• Stored items
══════════
@[simp] theorem State.frames_tmSent (s : State) (ch k : Nat) : (s.tmSent ch k).frames = s.frames := by
  unfold State.tmSent
  refine State.frames_foldl (fun t d => ?_) _ _
  unfold State.takeUp
  split
  · exact t.frames_useMap ..
  · rfl

@[simp] theorem State.frames_giveDesc (s : State) (p : Pool) : (s.giveDesc p).frames = s.frames := by
  cases p <;> rfl

@[simp] theorem State.frames_launchSegs (s : State) (f : Frame) : (s.launchSegs f).frames = s.frames := by
  have give (l : List TxMsg) (t : State) : (l.foldl (fun s m => s.giveDesc m.pool) t).frames = t.frames :=
    State.frames_foldl (fun u m => u.frames_giveDesc _) l t
  unfold State.launchSegs
  split
  · extract_lets +onlyGivenNames left
    clear_value left
    split
    · rfl
    · exact give _ s
    · rfl
  · split
    · rfl
    · exact give _ _

@[simp] theorem State.frames_exchangeOk (s : State) (ch cls : Nat) (acked : Bool) : (s.exchangeOk ch cls acked).frames = s.frames := by
  unfold State.exchangeOk
  refine State.frames_ite rfl ?_
  cases acked <;> exact State.frames_ite rfl rfl

/-- The frame as it launches: one that carries interleaved cells takes the line's position (R147). -/
def State.launchedAs (s : State) (f : Frame) : Frame := { f with liPos := f.liPos.map (fun _ => (s.chan f.ch).liTxLeft) }

/-- Abandoning a reception leaves the line. -/
theorem State.liTxLeft_resetRx (s : State) (ch x : Nat) : ((s.resetRx ch).chan x).liTxLeft = (s.chan x).liTxLeft := by
  unfold State.resetRx State.rearm
  rw [State.chan_setFlag, State.chan_updChan_congr (·.liTxLeft) (by exact fun _ => rfl),
    State.chan_updChan_congr (·.liTxLeft) (by exact fun _ => rfl)]
  rfl

/-- A frame of a channel that may send moves from the committed frames to the launched ones (R36). -/
theorem State.frames_launch {s : State} {f : Frame} (h : s.maySend f.ch (f.kind == .beacon || f.kind == .wakeReply) = true) :
    (s.launch f).frames = (s.grid.committed.erase f, s.grid.launched ++ [s.launchedAs f]) := by
  unfold State.launch
  extract_lets +onlyGivenNames may
  rw [if_neg (by simp [may, h])]
  extract_lets +onlyGivenNames s1 _ s2 g _ s3
  have e1 : s1.frames = s.frames := State.frames_ite rfl rfl
  have l1 : (s1.chan f.ch).liTxLeft = (s.chan f.ch).liTxLeft := by
    simp only [s1]; split
    · rfl
    · exact s.liTxLeft_resetRx f.ch f.ch
  have hg : g = s.launchedAs f := by rw [State.launchedAs, ← l1]; rfl
  have e3 : s3.frames = (s.grid.committed.erase f, s.grid.launched ++ [s.launchedAs f]) := by
    obtain ⟨hc, hl⟩ := Prod.mk.inj e1
    rw [← hg, ← hc, ← hl]; rfl
  rw [← e3]
  clear_value s3 g
  split
  rename_i a s4 h4
  have e4 : s4.frames = s3.frames := by
    rw [← show _ = s4 from congrArg Prod.snd h4]
    split
    · rfl
    · exact s3.frames_buildAir g
  extract_lets +onlyGivenNames _ s5 t stop s6
  have e6 : s6.frames = s3.frames := (State.frames_chargeSlot ..).trans e4
  refine State.frames_ite e6 ?_
  extract_lets +onlyGivenNames s7 s8 s9
  have e7 : s7.frames = s3.frames := State.frames_ite e6 e6
  have e8 : s8.frames = s3.frames := State.frames_ite ((s7.frames_tmSent ..).trans e7) e7
  have e9 : s9.frames = s3.frames := (s8.frames_launchSegs g).trans e8
  exact State.frames_ite ((s9.frames_exchangeOk ..).trans e9) e9

/-- FRAME_LAUNCH of the one frame committed to the running slot. -/
theorem exec_frameLaunch_single {s : State} {ch : Nat} {f : Frame}
    (h : s.grid.committed.filter (fun x => x.ch == ch && x.slot == s.grid.slot) = [f]) :
    exec (.frameLaunch ch) s = .next ((s.launch f).fillDown (headOf ch)) := by
  show execFrameLaunch ch s = _
  rw [execFrameLaunch, h]
  rfl

/-- The end of a contention cycle in which the class that heads the channel holds a backoff count (R247). -/
def State.cycleEnded (s : State) (ch b : Nat) (c : Cont) : State :=
  (if c.withdrawn then s else s.setBc ch c.cls (some (b - 8))).updChan ch
    (fun x => { x with cont := none, idleSlot := max x.idleSlot (c.prio + 37) })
══════════
• Task requirements
Every line in the data above that contains the word "grid" should be copied.

• Written solution
    (s.launch f).frames = (s.grid.committed.erase f, s.grid.launched ++ [s.launchedAs f]) := by
  have e3 : s3.frames = (s.grid.committed.erase f, s.grid.launched ++ [s.launchedAs f]) := by
    (h : s.grid.committed.filter (fun x => x.ch == ch && x.slot == s.grid.slot) = [f]) :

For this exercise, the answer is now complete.